- [RECORD EXTRACTS]
-- ==== Sys2Proof/Machine/Tile.lean ====
section
/-! DEFINITION. Class 111, tile store, matrix and shape instructions at issue (R229 to R252, R305, R306). -/

namespace Sys2Proof.Machine

/-! ## The frame of class 111 -/

/-- An instruction performed once, with the designated lane's sources (R232): UNIT_ABSENT, then the checks of R46. -/
def State.onceIssue (s : State) (i : Instr) (h : Head) (absent : Bool) (sps : List SrcSpec) (d : Opd) (n : Nat)
    (k : Block → Ctx → Work → Out) : Out :=
  s.issue i h fun b c =>
    let w := (b.work c h).once b
    if !w.acts then .next (s.pass b c h)
    else if absent then .next (s.trap b c h.scope .unitAbsent [w.desig])
    else
      s.gated b c i h w.src (w.recv.map (·.1)) (sps ++ needs h d) (dstCodes d n) [] (k b c w)

/-- A unit bit of CAP reads 1 (R3, R5). -/
def State.hasUnit (s : State) (k : Nat) : Bool := bit (s.cap 0).toNat k

/-- The designated lane's integer value of a source. -/
def Block.num (b : Block) (w : Work) (o : Opd) : Nat := (b.read w.desig .plain o).bits.toNat

/-! ## The tile store (R305, R306) -/

def OpSlot.zero : OpSlot := ⟨[], [], 0⟩
def CSlot.zero : CSlot := ⟨[], 0, 0, false, 0⟩
def TileStore.empty : TileStore := ⟨[], [], [], []⟩

/-- The core an access issues from, numbered over the package. -/
def Block.coreKey (b : Block) : Nat := b.die * 192 + b.core

/-- The hardware cluster of a block, numbered over the package. -/
def Block.cluster (b : Block) : Nat := b.die * 48 + b.core / 4

def State.store (s : State) (k : Nat) : TileStore := Sparse.get TileStore.empty s.stores k
def State.setStore (s : State) (k : Nat) (t : TileStore) : State :=
  { s with stores := Sparse.set TileStore.empty s.stores k t }

def TileStore.op (t : TileStore) (p : Nat) : OpSlot := Sparse.get OpSlot.zero t.ops p
def TileStore.setOp (t : TileStore) (p : Nat) (x : OpSlot) : TileStore := { t with ops := Sparse.set OpSlot.zero t.ops p x }
def TileStore.c (t : TileStore) (p : Nat) : CSlot := Sparse.get CSlot.zero t.cs p
def TileStore.setC (t : TileStore) (p : Nat) (x : CSlot) : TileStore := { t with cs := Sparse.set CSlot.zero t.cs p x }

/-- The free slots of aligned group q. -/
def TileStore.freeIn (t : TileStore) (q : Nat) : List Nat :=
  ((List.range 4).map (4 * q + ·)).filter fun p => !t.opUsed.contains p

/-- The slot a lone claim takes (R306): the group with the fewest free slots, then the lowest slot. -/
def TileStore.pickOp (t : TileStore) : Option Nat :=
  ((List.range 128).foldl (fun (best : Option (List Nat)) q =>
    match t.freeIn q, best with
    | [], b => b
    | f, none => some f
    | f, some b => if f.length < b.length then some f else some b) none).bind (·.head?)

/-- The first of k adjacent free slots within one aligned group: the lowest such place (DESIGN CHOICE, log 106). -/
def TileStore.pickWin (t : TileStore) (k : Nat) : Option Nat :=
  (((List.range 128).flatMap fun q => (List.range (5 - k)).map fun a => 4 * q + a).find? fun p =>
    (List.range k).all fun j => !t.opUsed.contains (p + j))

/-- The physical C slot a claim takes: the lowest free (DESIGN CHOICE, log 106). -/
def TileStore.pickC (t : TileStore) : Option Nat := lowestFree t.cUsed 256
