-- ==== Sys2Proof/Machine/Faults.lean ====
section
/-! DEFINITION. What system software does to a fault record, and what follows for its waiters: service, refusal,
consumption (R353, R355, R397, R398, R465). -/

namespace Sys2Proof.Machine

/-- The context of a completed rendezvous. -/
def Block.rdvCtx (b : Block) (r : Rdv) : Ctx :=
  { blk := b.id, coh := r.id, grp := r.members.headD 0, lanes := r.members.flatMap b.live, pc := r.pc, len := r.len,
    wide := true, members := r.members, order := r.order }

/-- The context of a cohort at its instruction. -/
def Block.cohCtx (b : Block) (k : Cohort) (len : Nat) : Ctx :=
  { blk := b.id, coh := k.id, grp := k.grp, lanes := k.lanes, pc := k.pc, len := len, wide := false, members := [],
    order := [] }

/-! ## Pending refusals (R355, R465) -/

/-- Put a number into a rising list. -/
def insertNum (x : Nat) : List Nat → List Nat
  | [] => [x]
  | y :: r => if x < y then x :: y :: r else y :: insertNum x r

/-- The entries of a core's operand log in use (R352): accesses and HLDs that faulted, until they complete. -/
def State.logUsed (s : State) (core : Nat) : Nat :=
  let mine (blk : Nat) : Bool := ((s.block? blk).map (·.coreKey)) == some core
  (s.accs.filter fun a => a.logged && mine a.blk && !a.las.all (·.phase == .done)).length +
    (s.longs.filter fun o => o.logged && mine o.blk).length

/-- Faulted accesses and HLDs without an operand-log entry take free entries of their core's 64, in issue order (R352). -/
def State.fillLog (s : State) : State :=
  let new := (s.accs.filter fun a => a.faulted && !a.logged).map fun a => (a.id, a.blk)
  let hld := (s.longs.filter fun o => o.isHld && o.waits.isSome && !o.logged).map fun o => (o.id, o.blk)
  (((new ++ hld).map (·.1)).foldr insertNum []).foldl (fun t id =>
    match (new ++ hld).find? (·.1 == id) with
    | some (_, k) =>
      if t.logUsed (((t.block? k).map (·.coreKey)).getD 0) < 64 then
        { t with accs := updWhere (·.id == id) (fun a => { a with logged := true }) t.accs,
                 longs := updWhere (fun o => o.id == id && o.isHld) (fun o => { o with logged := true }) t.longs }
      else t
    | none => t) s

/-- Record the fault of an engine's operation: what it waits on. The page is kept for the error log (R465). -/
def State.engFault (s : State) (who d va kind : Nat) : State × Nat :=
  let r := s.recordFault d va kind
  ({ r.1 with waitVa := Sparse.put r.1.waitVa who va }, r.2)

/-- The page that an operation waits on, as the error log names it. -/
def State.waitPage (s : State) (who : Nat) : Word := BitVec.ofNat 64 ((Sparse.find? s.waitVa who).getD 0 / 2 ^ 16 * 2 ^ 16)

/-- What a send list waits under. -/
def listWho (addr : Nat) : Nat := 2 ^ 70 + addr

/-- Make ACCESS_REFUSED pending for a group, while it has a non-exited lane; refusals stand in issue order. -/
def State.makeRefused (s : State) (blk g : Nat) (r : Refused) : State :=
  s.modBlock blk fun b =>
    if (b.live g).isEmpty then b
    else b.modGroup g fun gr =>
      { gr with refusals := gr.refusals.filter (fun q => q.ord ≤ r.ord) ++ r :: gr.refusals.filter (fun q => r.ord < q.ord) }

/-- An engine operation ends at a refused page (R465): the page is logged, and ACCESS_REFUSED is made pending for its group. -/
def State.engineRefused (s : State) (who d blk g ord pc frec : Nat) : State :=
  (s.logOwn d 0x03 (s.waitPage who) (BitVec.ofNat 64 pc)).makeRefused blk g
    { ord := ord, pc := pc, lanes := (List.range 32).map (32 * g + ·), frec := frec, tag := 0xFF, dst := 0xFF }

/-! ## Waiters -/

/-- The 64 KiB pages of a record, as page numbers. -/
def FaultRec.pages (r : FaultRec) : List Nat :=
  ((List.range 64).filter (bit r.bitmap.toNat)).map (64 * r.block + ·)

def LaneAcc.waitsOn (x : LaneAcc) (r : Nat) : Bool := x.phase == .waits r

/-- A cohort waits on a record for a fetch, or for its TRET's read of the frame. -/
def Cohort.fetchesOn (k : Cohort) (r : Nat) : Bool := match k.stage with
  | .fetch q _ => q == r
  | _ => false

/-- A cohort waits for, or may take again, the fetch of its run's first instruction (R397). -/
def Block.unstarted (b : Block) (k : Cohort) : Bool :=
  k.pc == k.start && (k.lanes.all fun l => (b.lane l).run.count == 0) && match k.stage with
    | .fetch .. => true
    | .resume => true
    | _ => false

def clearWait (r : Nat) : Option Nat → Option Nat
  | some q => if q == r then none else some q
  | none => none

/-- Change what the lanes of an access wait on; those that wait no longer walk again. -/
def Access.mapWaits (f : Option Nat → Option Nat) (a : Access) : Access :=
  { a with las := a.las.map fun x =>
      match x.phase with
      | .waits q => match f (some q) with
        | some r => { x with phase := .waits r }
        | none => { x with phase := .walk }
      | _ => x }

/-- Change what cohorts and write-backs of a block wait on. -/
def Block.mapWaits (f : Option Nat → Option Nat) (b : Block) : Block :=
  { b with
    cohorts := b.cohorts.map fun k => match k.stage with
      | .fetch q n => match f (some q) with
        | some r => { k with stage := .fetch r n }
        | none => { k with stage := .resume }
      | _ => k,
    wbWaits := f b.wbWaits }

/-- Change what everything that waits on a fault waits on. -/
def State.mapWaits (s : State) (f : Option Nat → Option Nat) : State :=
  { s with
    accs := s.accs.map (·.mapWaits f),
    blocks := s.blocks.map (·.mapWaits f),
    longs := s.longs.map fun o => { o with waits := f o.waits },
    tileOps := s.tileOps.map fun t => { t with waits := f t.waits },
    copies := s.copies.map fun c => { c with waits := f c.waits },
    bins := s.bins.map fun c => { c with waits := f c.waits },
    appends := s.appends.map fun a => { a with waits := f a.waits },
    sends := s.sends.map fun e => { e with waits := f e.waits },
    sendLists := s.sendLists.map fun e => { e with waits := f e.waits },
    launches := s.launches.map fun l => { l with waits := f l.waits },
    dies := s.dies.map fun d => { d with queues := d.queues.map fun (k, q) => (k, { q with waits := f q.waits }) } }

/-- The event of a request that waited. -/
def reissue (m : Msg) : Instr :=
  match m.type with
  | 0x01 => .readRequest m
  | 0x02 => .readSharedLease m
  | 0x03 => .ownershipRequest m
  | 0x04 => .writeBack m
  | 0x10 => .sendListPayload m
  | 0x11 => .remoteStamp m
  | _ => .syncAccessAtHome m

/-- Let every waiter of a record go on: what was refused has been marked before. -/
def State.wakeWaiters (s : State) (r : Nat) : State :=
  let ws := s.peerWaits.filter (·.frec == r)
  { s.mapWaits (clearWait r) with
    agenda := s.agenda ++ ws.map (fun w => reissue w.msg),
    peerWaits := updWhere (·.frec == r) (fun w => { w with frec := pwWoken }) s.peerWaits }

/-- The faults of a die that wait for a record are recorded, in order, as far as a record is open for their block or free (R396). -/
def State.recordLate (s : State) (d : Nat) : State :=
  (s.lateFaults.filter (·.die == d)).foldl (fun s f =>
    let fs := (s.die d).faults
    if (fs.any fun e => e.2.st == 1 && e.2.block == f.va / 2 ^ 22) || (lowestFree (fs.map (·.1)) 256).isSome then
      let r := ({ s with lateFaults := s.lateFaults.filter (·.no != f.no) } : State).joinFault d f.va f.kind f.waiters
      let s1 := r.1.mapWaits fun w => if w == some f.no then some r.2 else w
      { s1 with peerWaits := updWhere (·.frec == f.no) (fun w => { w with frec := r.2 }) s1.peerWaits }
    else s) s

def State.freeRec (s : State) (d i : Nat) : State := s.setFaultRec d i FaultRec.free

/-- A record's pages are serviced (R353, R398): every waiter is replayed, and the record is free. -/
def State.serviceRec (s : State) (d i : Nat) : State := ((s.freeRec d i).wakeWaiters (d * 256 + i)).recordLate d

/-! ## Refusal -/

/-- The lanes of an access that wait on a record are refused (R353): stores are logged, ACCESS_REFUSED is made pending. An access through
a peer window has its error reply instead, and traps nothing (R213, R415). -/
def State.refuseAccess (s : State) (r : Nat) (a : Access) : State :=
  let mine := a.las.filter (·.waitsOn r)
  let ls := (mine.filter (!·.byWindow)).map (·.lane)
  if mine.isEmpty then s
  else
    let s1 := { s with accs := updWhere (·.id == a.id) (fun a =>
      { a with las := a.las.map fun x => if x.waitsOn r then { x with phase := .refused r } else x }) s.accs }
    let s2 := match a.isStore, mine with
      | true, x :: _ => s1.logOwn a.die 0x03 (BitVec.ofNat 64 x.addr) (BitVec.ofNat 64 a.pc)
      | _, _ => s1
    (ls.map (· / 32)).eraseDups.foldl (fun s g => s.makeRefused a.blk g
      { ord := a.id, pc := a.pc, lanes := ls.filter fun l => l / 32 == g, frec := r % 256, tag := a.tag % 8,
        dst := if a.isStore then 0xFF else (regCode? a.dst).getD 252 }) s2

/-- A cohort that waits on a refused record: its instruction fetch, or its TRET's read of the frame, raises ACCESS_REFUSED (R353,
R397). -/
def State.refuseCohort (s : State) (r : Nat) (blk : Nat) (k : Cohort) : State :=
  match s.block? blk with
  | none => s
  | some b =>
    s.raise b (b.cohCtx k 8) .lane .accessRefused k.lanes
      (fun _ => ⟨mkWord [(r % 256, 0), (0xFF, 8), (0xFF, 16)], 0, 0⟩) k.pc

/-- An HLD that waits on a refused record writes all ones to its H register (R213, R353), and ACCESS_REFUSED is made pending in each
member group. -/
def State.refuseHld (s : State) (r : Nat) (o : LongOp) : State :=
  let h := match o.body with
    | .hld h .. => h
    | _ => 0
  let s1 : State := { s with longs := updWhere (·.id == o.id) (fun o =>
    { o with body := .wrs, ready := true, waits := none, wrs := o.groups.map fun g => .hreg g h (BitVec.allOnes 512) }) s.longs }
  o.groups.foldl (fun s g => s.makeRefused o.blk g
    { ord := o.id, pc := o.pc, lanes := (List.range 32).map (32 * g + ·), frec := r % 256, tag := 0xFF, dst := 0xFF }) s1

/-- An operation returns its count once none of its appends is left (R232). -/
def State.settleAppend (s : State) (blk op : Nat) : State := if s.appends.any (·.op == op) then s else s.finishOp blk op

/-- SENDL and LAUNCH that wait on a refused record end (R465). -/
def State.refuseAppends (s : State) (d r : Nat) : State :=
  let mine := s.appends.filter (·.waits == some r)
  mine.foldl (fun s a => (s.engineRefused a.id d a.blk a.grp a.op a.pc (r % 256)).settleAppend a.blk a.op)
    { s with appends := s.appends.filter (·.waits != some r) }

/-- An accepted entry waits on a record for its list's control block or entry array. -/
def SendEnt.endsOn (e : SendEnt) (t : SendList) (r : Nat) : Bool :=
  e.ending && e.waits == some r && e.die == t.die && e.list == t.addr

/-- A send list that waits on a refused record, itself or to write the end of an accepted entry, is stopped (R465): every group with an
entry that it will not accept takes ACCESS_REFUSED once, at the place of its first such SENDL (DESIGN CHOICE, log 84). -/
def State.refuseList (s : State) (d r : Nat) (t : SendList) : State :=
  let s1 := if t.waits == some r then
      s.logOwn d 0x03 (s.waitPage (listWho t.addr)) (BitVec.ofNat 64 ((t.issuers.head?.map (·.pc)).getD 0))
    else s
  let firsts := t.issuers.foldl (fun (l : List SendIss) i => if l.any fun k => k.blk == i.blk && k.grp == i.grp then l else l ++ [i]) []
  firsts.foldl (fun s i => s.makeRefused i.blk i.grp
    { ord := i.op, pc := i.pc, lanes := (List.range 32).map (32 * i.grp + ·), frec := r % 256, tag := 0xFF, dst := 0xFF }) s1

/-- Mark the pages refused in every engine operation that waits, log its page and make ACCESS_REFUSED pending (R465). -/
def State.refuseEngines (s : State) (d r : Nat) (pages : List Nat) : State :=
  let k := r % 256
  let w (x : Option Nat) : Bool := x == some r
  let s1 := (s.tileOps.filter fun t => w t.waits).foldl (fun s t => s.engineRefused t.id d t.blk t.grp t.id t.pc k) s
  let s2 := (s.copies.filter fun t => w t.waits).foldl (fun s t => s.engineRefused t.id d t.blk t.grp t.ord t.pc k) s1
  let s3 := (s.bins.filter fun t => w t.waits).foldl (fun s t => s.engineRefused t.id d t.blk t.grp t.op t.pc k) s2
  let s4 := (s.sends.filter fun t => w t.waits).foldl (fun s t => match t.issuer with
    | some (b, g, pc, op) => s.engineRefused t.id d b g op pc k
    | none => s.logOwn d 0x03 (s.waitPage t.id) 0) s3
  let stops (t : SendList) : Bool := w t.waits || s.sends.any fun e => e.endsOn t r
  let s5 := (s.sendLists.filter stops).foldl (fun s t => s.refuseList d r t) s4
  let s6 := (s.blocks.filter fun b => w b.wbWaits).foldl (fun s b =>
    (s.logOwn d 0x03 (s.waitPage b.id) 0).modBlock b.id fun b => { b with wbRefused := b.wbRefused ++ pages }) s5
  let s7 := (s6.longs.filter fun t => w t.waits).foldl (fun s t =>
    if t.isHld then s.refuseHld r t else s.engineRefused t.id d t.blk (t.desig / 32) t.id t.pc k) s6
  let s7 := s7.refuseAppends d r
  { s7 with
    longs := updWhere (fun t => w t.waits) (fun t => { t with refused := t.refused ++ pages }) s7.longs,
    tileOps := updWhere (fun t => w t.waits) (fun t => { t with refused := t.refused ++ pages }) s7.tileOps,
    copies := updWhere (fun t => w t.waits) (fun t => { t with refused := t.refused ++ pages }) s7.copies,
    bins := updWhere (fun t => w t.waits) (fun t => { t with refused := t.refused ++ pages }) s7.bins,
    sends := updWhere (fun t => w t.waits) (fun t => { t with refused := t.refused ++ pages }) s7.sends,
    sendLists := updWhere stops (fun t => { t with stopped := true }) s7.sendLists,
    launches := updWhere (fun t => w t.waits) (fun t => { t with refused := t.refused ++ pages }) s7.launches,
    dies := s7.dies.map fun di => { di with queues := di.queues.map fun (k, q) =>
      (k, if w q.waits then { q with refused := q.refused ++ pages } else q) } }

/-- A peer's request that waited on a refused page receives an error reply (R415). -/
def State.refusePeers (s : State) (r : Nat) : State :=
  let ws := s.peerWaits.filter (·.frec == r)
  ws.foldl (fun s w => s.answer w.msg tError [] false)
    { s with peerWaits := s.peerWaits.filter (·.frec != r) }

/-- A record's pages are refused (R353, R397, R465): every waiter ends as its rule says, and the record is free. -/
def State.refuseRec (s : State) (d i : Nat) : State :=
  let r := d * 256 + i
  let pages := (s.faultRec d i).pages
  let s1 := s.accs.foldl (fun s a => s.refuseAccess r a) (s.freeRec d i)
  let s2 := s1.blocks.foldl (fun s b =>
    (b.cohorts.filter (·.fetchesOn r)).foldl (fun s k => s.refuseCohort r b.id k) s) s1
  (((s2.refuseEngines d r pages).refusePeers r).wakeWaiters r).recordLate d

/-- A command on a fault record (R389, R398): consume, serviced, refused; on a free record, or ignored, it is logged. -/
def State.faultCommand (s : State) (d i act : Nat) : State :=
  let rc := s.faultRec d i
  let ignore := s.logOwn d 0x09 (BitVec.ofNat 64 i) (BitVec.ofNat 64 act)
  if rc.st == 0 || act == 3 then ignore
  else if act == 0 then (if rc.st == 1 then s.setFaultRec d i { rc with st := 2 } else s)
  else if act == 1 then s.serviceRec d i
  else s.refuseRec d i

/-- FAULT_SIGNAL_DELAYED (R396): the microsecond since the last signal ends, and one signal is sent for every record
opened during it. -/
def execFaultSignalDelayed (die : Fin 4) (s : State) : Out :=
  let d := s.die die.val
  match d.msixDue, d.msixAt with
  | true, some t =>
    if d.time.toNat < t + 1000 then .next s
    else .next (s.modDie die.val fun d =>
      { d with msixDue := false, msixAt := some d.time.toNat, msix := d.msix ++ [1] })
  | _, _ => .next s

end Sys2Proof.Machine
end

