-- ==== Sys2Proof/Machine/MemEvents.lean ====
section
/-! DEFINITION. Events of the memory system: page walks and faults (R352, R393, R396), the performance of accesses (R210 to
R217, R321 to R337), scratchpad fills and write-backs (R297 to R300), WAITM's reads (R147). -/

namespace Sys2Proof.Machine

/-! ## Completing counted operations and drains -/

/-- A lane's access uses the translation it was placed by, until it is performed. -/
def LaneAcc.uses (x : LaneAcc) : Bool := match x.phase with
  | .placed _ | .sent _ _ => true
  | _ => false

/-- TLBX operations return their count once no lane that used a removed translation uses it any longer (R273). -/
def State.settleDrains (s : State) : State :=
  let done (d : Drain) : Bool := d.accs.all fun k => !s.accs.any fun a => a.id == k.1 && a.las.any fun x => x.lane == k.2 && x.uses
  (s.drains.filter done).foldl (fun t d => t.finishOp d.blk d.id) { s with drains := s.drains.filter (!done ·) }

/-! ## Translation -/

def sideOf (p : Ptr) : Side := if p.space == spHost then .host else .device

def AccKind.need : AccKind → Need
  | .load | .monitor => .read
  | .store => .write
  | .atom _ | .cas => .both

def AccKind.bit : AccKind → Nat
  | .load | .monitor => kLoad
  | .store => kStore
  | .atom _ | .cas => kAtomic

/-- What an export entry answers (R415). -/
inductive Exported where
  | ok (ps : List Place)
  | refused
  | fault (va kind : Nat)
  | wait
deriving DecidableEq, Repr

/-- Two ranges meet. -/
def meets (a n b m : Nat) : Bool := a < b + m && b < a + n

/-- A range that no peer or host may name: the save aperture and the frame area (R358). -/
def State.forbidden (s : State) (d va n : Nat) : Bool :=
  (match (s.die d).saveRange with
   | some (a, m) => meets va n a m
   | none => false) ||
  (bit (s.die d).tframe.toNat 0 && meets va n (bits (s.die d).tframe.toNat 63 31 * 2 ^ 31) (192 * 1024 * 8192))

/-- Check a request against an export entry of a logical device and translate it (R415): W permits atomics too (R413). -/
def State.exportPlaces (s : State) (d expidx tenant egen off n : Nat) (need : Need) : State × Exported :=
  let tb := (s.die d).exptab.toNat
  if !bit tb 0 then (s, .refused)
  else
    match s.spots d (bits tb 63 17 * 2 ^ 17 + 32 * expidx) 32 .read .either with
    | (s, .fault va k) => (s, .fault va k)
    | (s, .wait) => (s, .wait)
    | (s, .ok es) =>
     if !(s.away es).isEmpty then (s.want (s.away es), .wait)
     else
      let bs := s.readPlaces es
      let w0 := ofBytes (bs.take 8)
      let base := ofBytes ((bs.drop 8).take 8)
      let len := ofBytes ((bs.drop 16).take 8)
      let perm := match need with
        | .read | .fetch => bit w0 61
        | .write | .both => bit w0 62
      if !bit w0 63 || bits w0 11 0 != egen || bits w0 55 40 != tenant || len < off + n || !perm ||
         s.forbidden d (base + off) n then (s, .refused)
      else
        match s.spots d (base + off) n need .device with
        | (s, .fault va k) => (s, .fault va k)
        | (s, .wait) => (s, .wait)
        | (s, .ok ps) => (s, .ok ps)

- [DESCRIPTION OF THE TASK] Count the lines of the entries that hold the string "LaneAcc", then state that number and nothing more.

- [YOUR RESPONSE] 2